__EXERCISE MATERIAL__:
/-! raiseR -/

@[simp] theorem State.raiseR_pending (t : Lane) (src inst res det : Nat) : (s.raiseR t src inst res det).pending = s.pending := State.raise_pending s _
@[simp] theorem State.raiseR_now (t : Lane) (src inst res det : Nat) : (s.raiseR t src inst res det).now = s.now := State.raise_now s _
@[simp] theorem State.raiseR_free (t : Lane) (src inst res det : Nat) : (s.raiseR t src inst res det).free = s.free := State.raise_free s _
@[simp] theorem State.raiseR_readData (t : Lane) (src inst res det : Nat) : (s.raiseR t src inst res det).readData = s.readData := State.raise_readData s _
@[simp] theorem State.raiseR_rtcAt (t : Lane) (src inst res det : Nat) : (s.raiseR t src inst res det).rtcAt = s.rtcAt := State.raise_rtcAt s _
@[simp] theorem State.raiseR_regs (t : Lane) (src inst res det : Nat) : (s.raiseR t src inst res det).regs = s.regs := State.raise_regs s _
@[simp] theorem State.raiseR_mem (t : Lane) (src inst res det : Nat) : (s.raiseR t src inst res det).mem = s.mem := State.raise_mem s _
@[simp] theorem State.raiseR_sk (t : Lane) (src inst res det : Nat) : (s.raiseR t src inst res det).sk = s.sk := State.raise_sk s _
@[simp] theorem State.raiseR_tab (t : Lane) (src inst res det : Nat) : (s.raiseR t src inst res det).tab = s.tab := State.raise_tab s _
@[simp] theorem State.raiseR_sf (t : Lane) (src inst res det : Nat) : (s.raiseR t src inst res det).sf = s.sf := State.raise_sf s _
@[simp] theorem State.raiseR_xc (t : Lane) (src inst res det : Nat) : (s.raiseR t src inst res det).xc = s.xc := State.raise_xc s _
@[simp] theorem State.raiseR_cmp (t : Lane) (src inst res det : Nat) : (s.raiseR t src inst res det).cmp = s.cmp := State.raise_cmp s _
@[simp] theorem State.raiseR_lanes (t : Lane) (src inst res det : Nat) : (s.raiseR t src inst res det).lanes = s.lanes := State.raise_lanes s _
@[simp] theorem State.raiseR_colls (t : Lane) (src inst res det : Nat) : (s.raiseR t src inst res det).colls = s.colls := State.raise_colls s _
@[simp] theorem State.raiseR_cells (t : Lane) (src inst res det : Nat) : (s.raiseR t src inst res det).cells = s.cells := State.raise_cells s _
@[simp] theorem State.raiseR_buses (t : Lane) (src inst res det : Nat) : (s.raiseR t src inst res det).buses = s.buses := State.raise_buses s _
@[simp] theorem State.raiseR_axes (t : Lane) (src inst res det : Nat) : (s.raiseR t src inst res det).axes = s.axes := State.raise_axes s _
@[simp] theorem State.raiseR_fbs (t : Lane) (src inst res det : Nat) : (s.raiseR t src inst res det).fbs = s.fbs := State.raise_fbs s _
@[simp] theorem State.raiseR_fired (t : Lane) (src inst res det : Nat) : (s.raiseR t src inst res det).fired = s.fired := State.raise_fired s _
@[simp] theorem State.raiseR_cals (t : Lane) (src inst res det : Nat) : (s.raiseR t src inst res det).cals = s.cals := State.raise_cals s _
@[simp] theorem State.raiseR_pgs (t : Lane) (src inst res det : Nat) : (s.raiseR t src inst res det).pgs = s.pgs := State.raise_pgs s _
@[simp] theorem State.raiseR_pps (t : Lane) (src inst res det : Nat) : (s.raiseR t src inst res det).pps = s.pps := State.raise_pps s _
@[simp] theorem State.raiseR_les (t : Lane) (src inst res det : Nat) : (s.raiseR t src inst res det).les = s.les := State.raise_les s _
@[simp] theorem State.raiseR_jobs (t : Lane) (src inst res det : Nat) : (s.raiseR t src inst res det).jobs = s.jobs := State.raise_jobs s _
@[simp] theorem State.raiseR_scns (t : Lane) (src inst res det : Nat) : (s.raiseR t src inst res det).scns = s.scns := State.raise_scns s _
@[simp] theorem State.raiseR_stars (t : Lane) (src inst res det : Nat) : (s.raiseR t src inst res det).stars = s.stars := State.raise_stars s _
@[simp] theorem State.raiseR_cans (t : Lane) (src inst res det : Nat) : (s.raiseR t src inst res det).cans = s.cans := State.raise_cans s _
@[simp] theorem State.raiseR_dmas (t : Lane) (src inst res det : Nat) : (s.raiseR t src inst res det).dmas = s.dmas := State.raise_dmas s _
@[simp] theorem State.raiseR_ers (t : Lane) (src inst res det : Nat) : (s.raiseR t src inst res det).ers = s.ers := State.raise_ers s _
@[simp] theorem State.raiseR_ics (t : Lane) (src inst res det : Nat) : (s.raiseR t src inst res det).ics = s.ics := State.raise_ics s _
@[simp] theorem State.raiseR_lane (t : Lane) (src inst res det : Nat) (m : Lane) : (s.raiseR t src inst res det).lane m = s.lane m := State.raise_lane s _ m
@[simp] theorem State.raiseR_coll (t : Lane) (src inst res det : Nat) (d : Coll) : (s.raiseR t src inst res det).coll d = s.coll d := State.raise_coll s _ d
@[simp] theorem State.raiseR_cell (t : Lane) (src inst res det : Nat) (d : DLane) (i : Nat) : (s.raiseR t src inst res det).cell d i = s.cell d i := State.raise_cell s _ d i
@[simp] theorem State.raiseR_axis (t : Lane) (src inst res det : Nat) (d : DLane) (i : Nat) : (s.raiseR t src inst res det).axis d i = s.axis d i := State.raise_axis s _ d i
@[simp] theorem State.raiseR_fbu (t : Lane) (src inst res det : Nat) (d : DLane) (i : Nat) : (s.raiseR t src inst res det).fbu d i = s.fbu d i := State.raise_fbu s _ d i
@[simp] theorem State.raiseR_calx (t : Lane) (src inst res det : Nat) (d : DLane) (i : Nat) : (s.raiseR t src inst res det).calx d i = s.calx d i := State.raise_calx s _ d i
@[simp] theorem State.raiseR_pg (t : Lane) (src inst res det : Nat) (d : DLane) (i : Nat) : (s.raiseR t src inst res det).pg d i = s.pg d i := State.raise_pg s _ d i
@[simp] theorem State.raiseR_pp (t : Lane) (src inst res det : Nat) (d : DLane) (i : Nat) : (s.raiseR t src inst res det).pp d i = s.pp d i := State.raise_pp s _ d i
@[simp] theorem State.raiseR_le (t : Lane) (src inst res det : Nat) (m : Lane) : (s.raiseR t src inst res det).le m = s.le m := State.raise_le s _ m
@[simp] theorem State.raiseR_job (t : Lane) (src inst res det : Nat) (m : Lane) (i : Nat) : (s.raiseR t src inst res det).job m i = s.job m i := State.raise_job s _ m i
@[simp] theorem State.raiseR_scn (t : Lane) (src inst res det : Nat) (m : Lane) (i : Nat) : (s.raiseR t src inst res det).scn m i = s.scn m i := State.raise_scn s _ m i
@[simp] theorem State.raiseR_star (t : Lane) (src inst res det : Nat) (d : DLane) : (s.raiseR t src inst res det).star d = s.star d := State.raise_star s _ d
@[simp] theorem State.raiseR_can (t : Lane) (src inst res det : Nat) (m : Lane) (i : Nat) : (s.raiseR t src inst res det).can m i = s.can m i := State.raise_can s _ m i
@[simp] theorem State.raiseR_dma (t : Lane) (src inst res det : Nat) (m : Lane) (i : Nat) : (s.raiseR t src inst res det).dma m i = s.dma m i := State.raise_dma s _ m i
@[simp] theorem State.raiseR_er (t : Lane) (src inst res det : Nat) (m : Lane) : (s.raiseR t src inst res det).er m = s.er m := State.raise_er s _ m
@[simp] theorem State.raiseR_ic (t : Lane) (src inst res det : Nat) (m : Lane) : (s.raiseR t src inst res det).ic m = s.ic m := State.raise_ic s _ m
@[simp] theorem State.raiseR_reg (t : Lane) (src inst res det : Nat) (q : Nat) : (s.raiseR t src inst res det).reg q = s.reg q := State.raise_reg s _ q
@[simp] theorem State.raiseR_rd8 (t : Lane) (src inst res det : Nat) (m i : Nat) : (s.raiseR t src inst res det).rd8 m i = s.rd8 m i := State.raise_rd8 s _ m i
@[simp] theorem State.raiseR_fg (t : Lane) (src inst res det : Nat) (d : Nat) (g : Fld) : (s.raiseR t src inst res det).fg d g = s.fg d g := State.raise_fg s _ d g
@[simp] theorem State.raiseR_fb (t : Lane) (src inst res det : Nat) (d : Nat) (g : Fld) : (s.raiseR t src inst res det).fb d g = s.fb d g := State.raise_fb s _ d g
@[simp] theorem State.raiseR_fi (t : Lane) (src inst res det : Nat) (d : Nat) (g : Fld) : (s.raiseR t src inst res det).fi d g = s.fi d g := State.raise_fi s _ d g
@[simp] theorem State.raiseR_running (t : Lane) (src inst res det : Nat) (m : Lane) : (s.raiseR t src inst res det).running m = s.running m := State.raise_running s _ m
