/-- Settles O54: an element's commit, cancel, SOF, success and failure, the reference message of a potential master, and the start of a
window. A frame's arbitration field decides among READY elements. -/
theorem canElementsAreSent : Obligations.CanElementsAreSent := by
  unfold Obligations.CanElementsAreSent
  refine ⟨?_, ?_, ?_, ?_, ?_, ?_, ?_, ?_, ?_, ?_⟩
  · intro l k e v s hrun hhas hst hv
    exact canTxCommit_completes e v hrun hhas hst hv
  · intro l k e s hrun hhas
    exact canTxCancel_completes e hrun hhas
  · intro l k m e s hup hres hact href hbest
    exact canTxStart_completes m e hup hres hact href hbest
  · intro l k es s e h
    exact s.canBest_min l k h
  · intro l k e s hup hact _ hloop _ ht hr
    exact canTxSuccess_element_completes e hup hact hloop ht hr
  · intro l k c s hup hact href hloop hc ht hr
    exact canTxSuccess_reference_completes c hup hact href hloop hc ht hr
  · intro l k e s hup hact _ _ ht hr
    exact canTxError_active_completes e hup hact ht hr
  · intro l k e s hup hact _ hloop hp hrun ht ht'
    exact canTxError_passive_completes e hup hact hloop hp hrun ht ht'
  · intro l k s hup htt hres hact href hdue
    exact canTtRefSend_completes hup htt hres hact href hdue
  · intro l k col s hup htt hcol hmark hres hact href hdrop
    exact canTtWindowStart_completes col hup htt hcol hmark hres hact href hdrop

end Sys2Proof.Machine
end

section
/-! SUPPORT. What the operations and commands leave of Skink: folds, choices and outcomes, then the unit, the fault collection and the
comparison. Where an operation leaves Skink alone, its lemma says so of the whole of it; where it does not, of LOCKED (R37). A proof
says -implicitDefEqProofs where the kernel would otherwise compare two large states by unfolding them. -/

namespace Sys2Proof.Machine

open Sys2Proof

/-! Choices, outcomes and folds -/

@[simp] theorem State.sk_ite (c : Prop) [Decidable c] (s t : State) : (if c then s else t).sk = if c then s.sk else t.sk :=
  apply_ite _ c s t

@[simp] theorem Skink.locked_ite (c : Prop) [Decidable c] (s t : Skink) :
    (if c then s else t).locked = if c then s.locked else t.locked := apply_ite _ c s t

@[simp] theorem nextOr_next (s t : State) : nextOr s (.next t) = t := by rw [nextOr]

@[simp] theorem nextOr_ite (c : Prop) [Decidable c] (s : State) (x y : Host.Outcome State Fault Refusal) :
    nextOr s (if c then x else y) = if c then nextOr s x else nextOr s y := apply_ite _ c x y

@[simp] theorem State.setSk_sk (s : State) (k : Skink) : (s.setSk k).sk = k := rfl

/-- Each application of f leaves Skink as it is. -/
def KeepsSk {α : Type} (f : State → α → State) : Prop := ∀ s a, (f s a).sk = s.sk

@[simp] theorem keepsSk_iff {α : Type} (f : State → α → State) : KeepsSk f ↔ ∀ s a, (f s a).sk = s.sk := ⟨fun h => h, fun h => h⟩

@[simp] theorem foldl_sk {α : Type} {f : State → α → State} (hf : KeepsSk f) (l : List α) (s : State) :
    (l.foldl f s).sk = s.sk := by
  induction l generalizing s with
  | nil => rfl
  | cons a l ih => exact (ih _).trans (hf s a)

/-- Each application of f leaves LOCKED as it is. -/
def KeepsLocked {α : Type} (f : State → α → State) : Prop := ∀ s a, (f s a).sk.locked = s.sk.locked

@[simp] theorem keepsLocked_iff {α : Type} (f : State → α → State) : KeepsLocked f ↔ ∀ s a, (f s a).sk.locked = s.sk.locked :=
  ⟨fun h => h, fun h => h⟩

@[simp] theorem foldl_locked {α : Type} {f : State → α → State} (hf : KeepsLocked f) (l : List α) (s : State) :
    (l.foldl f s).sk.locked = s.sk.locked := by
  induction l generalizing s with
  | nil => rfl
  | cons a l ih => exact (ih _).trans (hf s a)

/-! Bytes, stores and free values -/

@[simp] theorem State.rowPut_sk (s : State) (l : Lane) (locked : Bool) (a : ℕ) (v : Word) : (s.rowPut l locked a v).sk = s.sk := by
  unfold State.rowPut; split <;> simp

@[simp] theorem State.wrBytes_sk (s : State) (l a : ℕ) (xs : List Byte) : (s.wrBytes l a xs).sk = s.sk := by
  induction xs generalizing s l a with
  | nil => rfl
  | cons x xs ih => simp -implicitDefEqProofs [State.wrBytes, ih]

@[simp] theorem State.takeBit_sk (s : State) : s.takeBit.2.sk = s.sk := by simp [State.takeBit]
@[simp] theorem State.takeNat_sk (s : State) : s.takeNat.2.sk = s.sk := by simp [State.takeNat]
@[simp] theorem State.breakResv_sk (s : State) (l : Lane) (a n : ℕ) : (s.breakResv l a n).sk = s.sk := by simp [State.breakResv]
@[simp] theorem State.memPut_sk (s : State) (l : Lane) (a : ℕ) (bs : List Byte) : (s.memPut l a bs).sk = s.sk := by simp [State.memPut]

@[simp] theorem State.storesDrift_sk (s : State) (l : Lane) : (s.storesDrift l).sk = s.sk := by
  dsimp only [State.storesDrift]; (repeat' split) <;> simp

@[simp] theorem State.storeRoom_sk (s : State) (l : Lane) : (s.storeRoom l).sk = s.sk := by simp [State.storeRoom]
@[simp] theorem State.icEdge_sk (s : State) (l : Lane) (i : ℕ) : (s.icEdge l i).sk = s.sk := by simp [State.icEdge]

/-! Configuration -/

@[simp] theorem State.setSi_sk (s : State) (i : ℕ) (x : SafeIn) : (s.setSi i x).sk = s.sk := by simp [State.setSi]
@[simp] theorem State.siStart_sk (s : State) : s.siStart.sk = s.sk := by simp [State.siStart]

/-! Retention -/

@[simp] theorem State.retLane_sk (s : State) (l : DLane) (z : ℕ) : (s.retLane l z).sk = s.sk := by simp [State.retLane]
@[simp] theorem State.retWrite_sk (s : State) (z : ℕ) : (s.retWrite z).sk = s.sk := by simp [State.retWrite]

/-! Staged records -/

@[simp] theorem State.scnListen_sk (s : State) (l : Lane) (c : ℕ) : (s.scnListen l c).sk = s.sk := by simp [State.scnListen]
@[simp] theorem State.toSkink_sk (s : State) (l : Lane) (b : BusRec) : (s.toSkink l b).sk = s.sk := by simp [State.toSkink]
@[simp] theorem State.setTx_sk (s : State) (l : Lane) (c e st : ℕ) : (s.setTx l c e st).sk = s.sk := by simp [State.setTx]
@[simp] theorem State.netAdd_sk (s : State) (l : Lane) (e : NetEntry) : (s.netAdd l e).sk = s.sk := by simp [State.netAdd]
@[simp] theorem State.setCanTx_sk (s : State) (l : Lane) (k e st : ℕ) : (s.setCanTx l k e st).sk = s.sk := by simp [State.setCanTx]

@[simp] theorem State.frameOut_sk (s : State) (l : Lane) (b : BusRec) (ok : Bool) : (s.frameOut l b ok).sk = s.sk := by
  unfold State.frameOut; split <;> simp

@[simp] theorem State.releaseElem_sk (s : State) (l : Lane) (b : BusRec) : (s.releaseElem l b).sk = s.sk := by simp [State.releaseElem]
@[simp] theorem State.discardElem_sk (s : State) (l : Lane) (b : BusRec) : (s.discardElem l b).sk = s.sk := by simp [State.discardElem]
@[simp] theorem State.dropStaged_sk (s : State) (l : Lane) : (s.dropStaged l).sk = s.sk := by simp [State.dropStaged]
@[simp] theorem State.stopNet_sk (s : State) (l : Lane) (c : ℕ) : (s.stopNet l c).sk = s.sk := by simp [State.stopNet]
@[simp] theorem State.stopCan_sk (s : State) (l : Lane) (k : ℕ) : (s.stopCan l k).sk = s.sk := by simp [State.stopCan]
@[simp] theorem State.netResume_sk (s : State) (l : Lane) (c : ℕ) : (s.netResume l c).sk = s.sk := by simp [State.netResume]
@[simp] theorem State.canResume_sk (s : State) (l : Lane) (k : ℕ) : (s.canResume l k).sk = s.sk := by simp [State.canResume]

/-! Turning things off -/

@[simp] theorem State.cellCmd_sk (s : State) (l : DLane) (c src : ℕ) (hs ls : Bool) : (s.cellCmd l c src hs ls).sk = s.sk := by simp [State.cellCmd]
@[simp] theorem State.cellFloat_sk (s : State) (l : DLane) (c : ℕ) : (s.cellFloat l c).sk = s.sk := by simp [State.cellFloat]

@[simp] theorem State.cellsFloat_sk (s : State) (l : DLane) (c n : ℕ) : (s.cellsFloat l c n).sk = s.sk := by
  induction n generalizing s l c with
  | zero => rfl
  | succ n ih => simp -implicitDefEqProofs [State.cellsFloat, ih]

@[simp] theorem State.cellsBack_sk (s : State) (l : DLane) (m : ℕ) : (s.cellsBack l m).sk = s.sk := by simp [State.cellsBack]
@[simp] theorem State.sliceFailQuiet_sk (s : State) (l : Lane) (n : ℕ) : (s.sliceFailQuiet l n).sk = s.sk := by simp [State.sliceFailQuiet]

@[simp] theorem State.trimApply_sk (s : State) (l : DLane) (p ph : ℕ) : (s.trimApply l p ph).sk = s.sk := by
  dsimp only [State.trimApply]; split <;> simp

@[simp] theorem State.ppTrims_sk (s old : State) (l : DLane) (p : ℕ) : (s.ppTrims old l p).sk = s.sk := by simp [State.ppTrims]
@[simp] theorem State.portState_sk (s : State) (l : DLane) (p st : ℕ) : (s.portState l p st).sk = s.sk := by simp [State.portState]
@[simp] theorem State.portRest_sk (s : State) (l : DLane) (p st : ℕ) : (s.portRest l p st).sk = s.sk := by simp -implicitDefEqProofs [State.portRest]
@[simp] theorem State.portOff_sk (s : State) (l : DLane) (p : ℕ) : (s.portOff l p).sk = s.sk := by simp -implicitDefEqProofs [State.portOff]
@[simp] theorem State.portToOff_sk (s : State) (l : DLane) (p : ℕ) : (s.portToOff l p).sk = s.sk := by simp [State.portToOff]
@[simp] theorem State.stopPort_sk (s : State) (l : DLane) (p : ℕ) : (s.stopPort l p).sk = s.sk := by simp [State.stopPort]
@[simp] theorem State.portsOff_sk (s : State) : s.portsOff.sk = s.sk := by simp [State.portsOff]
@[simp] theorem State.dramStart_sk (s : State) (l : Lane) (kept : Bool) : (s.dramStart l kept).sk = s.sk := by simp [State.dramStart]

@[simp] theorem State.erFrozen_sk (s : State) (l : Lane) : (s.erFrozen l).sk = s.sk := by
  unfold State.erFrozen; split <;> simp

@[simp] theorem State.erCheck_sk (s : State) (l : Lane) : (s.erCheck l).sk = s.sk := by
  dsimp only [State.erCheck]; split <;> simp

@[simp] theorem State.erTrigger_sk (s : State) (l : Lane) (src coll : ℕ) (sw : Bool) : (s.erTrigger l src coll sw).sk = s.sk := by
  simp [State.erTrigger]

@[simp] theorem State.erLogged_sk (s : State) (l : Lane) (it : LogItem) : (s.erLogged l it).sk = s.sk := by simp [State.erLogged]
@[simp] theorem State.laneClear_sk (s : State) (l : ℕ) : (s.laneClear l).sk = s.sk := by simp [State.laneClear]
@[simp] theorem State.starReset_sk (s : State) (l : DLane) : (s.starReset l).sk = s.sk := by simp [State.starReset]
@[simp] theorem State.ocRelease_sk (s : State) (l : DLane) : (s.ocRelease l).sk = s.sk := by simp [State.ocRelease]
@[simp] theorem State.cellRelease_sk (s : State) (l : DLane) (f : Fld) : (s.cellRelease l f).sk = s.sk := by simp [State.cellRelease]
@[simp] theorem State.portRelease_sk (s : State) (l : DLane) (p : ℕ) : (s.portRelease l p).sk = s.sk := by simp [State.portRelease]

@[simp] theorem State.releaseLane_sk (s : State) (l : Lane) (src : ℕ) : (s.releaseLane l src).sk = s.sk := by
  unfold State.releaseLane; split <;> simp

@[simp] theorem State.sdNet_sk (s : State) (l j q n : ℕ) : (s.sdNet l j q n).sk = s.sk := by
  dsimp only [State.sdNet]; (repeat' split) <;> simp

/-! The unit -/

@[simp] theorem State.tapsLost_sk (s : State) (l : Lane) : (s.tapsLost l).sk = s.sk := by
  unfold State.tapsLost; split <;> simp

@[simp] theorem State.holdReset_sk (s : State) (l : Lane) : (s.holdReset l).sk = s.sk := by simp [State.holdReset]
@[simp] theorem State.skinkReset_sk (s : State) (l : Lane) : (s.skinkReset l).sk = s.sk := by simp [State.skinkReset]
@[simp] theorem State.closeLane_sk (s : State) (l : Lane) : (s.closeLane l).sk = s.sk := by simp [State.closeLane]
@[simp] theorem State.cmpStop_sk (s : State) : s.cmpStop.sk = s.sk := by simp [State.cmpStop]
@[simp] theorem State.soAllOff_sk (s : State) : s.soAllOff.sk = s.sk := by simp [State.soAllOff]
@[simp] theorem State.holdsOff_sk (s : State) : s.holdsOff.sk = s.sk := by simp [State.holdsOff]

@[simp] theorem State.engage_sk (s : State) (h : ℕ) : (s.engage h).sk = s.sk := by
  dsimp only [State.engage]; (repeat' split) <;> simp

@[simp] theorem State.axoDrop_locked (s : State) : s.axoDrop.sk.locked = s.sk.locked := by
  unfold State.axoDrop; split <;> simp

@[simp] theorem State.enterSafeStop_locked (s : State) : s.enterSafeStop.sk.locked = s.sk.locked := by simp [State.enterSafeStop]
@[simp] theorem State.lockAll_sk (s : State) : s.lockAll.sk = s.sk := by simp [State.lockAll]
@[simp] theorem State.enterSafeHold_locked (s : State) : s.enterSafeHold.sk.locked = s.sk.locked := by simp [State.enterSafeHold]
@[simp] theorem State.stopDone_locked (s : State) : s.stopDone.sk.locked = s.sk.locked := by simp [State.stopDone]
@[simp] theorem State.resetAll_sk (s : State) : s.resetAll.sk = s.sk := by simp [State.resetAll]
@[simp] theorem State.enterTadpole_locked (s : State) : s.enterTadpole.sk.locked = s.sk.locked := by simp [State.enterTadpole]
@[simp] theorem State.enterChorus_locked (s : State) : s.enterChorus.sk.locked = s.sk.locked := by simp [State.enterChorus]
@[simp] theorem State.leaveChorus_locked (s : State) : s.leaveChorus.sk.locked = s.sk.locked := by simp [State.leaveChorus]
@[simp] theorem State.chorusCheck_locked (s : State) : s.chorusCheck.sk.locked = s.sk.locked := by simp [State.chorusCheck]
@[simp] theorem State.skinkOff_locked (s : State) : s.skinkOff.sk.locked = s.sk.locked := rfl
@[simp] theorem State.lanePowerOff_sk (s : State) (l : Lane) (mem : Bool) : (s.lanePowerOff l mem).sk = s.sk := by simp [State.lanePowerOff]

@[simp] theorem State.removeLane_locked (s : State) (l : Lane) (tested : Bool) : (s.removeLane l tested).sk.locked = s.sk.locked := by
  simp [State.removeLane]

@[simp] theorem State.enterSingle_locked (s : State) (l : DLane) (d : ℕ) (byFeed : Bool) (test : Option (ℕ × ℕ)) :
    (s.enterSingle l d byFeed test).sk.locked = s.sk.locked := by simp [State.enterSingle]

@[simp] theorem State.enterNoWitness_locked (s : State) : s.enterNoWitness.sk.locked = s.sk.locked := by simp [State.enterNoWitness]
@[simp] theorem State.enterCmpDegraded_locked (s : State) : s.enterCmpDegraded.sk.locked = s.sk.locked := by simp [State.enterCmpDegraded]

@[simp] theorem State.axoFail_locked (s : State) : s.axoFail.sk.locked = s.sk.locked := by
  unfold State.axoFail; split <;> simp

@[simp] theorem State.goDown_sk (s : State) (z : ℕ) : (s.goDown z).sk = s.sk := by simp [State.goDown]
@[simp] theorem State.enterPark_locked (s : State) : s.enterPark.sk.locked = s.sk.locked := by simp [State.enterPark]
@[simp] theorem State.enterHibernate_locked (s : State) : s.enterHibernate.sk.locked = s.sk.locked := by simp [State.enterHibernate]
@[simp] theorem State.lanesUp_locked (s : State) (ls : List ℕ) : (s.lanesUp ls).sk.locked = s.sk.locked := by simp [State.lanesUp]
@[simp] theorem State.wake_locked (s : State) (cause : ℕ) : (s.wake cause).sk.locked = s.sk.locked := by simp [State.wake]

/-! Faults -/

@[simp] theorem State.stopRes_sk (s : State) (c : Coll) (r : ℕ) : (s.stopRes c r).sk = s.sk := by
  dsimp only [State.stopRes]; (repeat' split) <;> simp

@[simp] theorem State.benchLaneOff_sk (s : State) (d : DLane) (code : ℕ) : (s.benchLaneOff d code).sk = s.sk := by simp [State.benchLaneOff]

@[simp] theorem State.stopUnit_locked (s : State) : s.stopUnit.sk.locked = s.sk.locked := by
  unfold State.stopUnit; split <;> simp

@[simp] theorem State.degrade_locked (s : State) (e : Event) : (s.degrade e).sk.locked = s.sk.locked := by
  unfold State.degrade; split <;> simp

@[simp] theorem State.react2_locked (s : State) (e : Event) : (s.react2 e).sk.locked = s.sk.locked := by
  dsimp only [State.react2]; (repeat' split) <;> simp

__PROBLEM__:
Look above for the line containing "by simp [State.scnListen]" and the line containing "by simp [State.releaseElem]". Transcribe both, with the lines between them, exactly.

__OUTPUT FOR THIS TASK__:
@[simp] theorem State.scnListen_sk (s : State) (l : Lane) (c : ℕ) : (s.scnListen l c).sk = s.sk := by simp [State.scnListen]
@[simp] theorem State.toSkink_sk (s : State) (l : Lane) (b : BusRec) : (s.toSkink l b).sk = s.sk := by simp [State.toSkink]
@[simp] theorem State.setTx_sk (s : State) (l : Lane) (c e st : ℕ) : (s.setTx l c e st).sk = s.sk := by simp [State.setTx]
@[simp] theorem State.netAdd_sk (s : State) (l : Lane) (e : NetEntry) : (s.netAdd l e).sk = s.sk := by simp [State.netAdd]
@[simp] theorem State.setCanTx_sk (s : State) (l : Lane) (k e st : ℕ) : (s.setCanTx l k e st).sk = s.sk := by simp [State.setCanTx]

@[simp] theorem State.frameOut_sk (s : State) (l : Lane) (b : BusRec) (ok : Bool) : (s.frameOut l b ok).sk = s.sk := by
  unfold State.frameOut; split <;> simp

@[simp] theorem State.releaseElem_sk (s : State) (l : Lane) (b : BusRec) : (s.releaseElem l b).sk = s.sk := by simp [State.releaseElem]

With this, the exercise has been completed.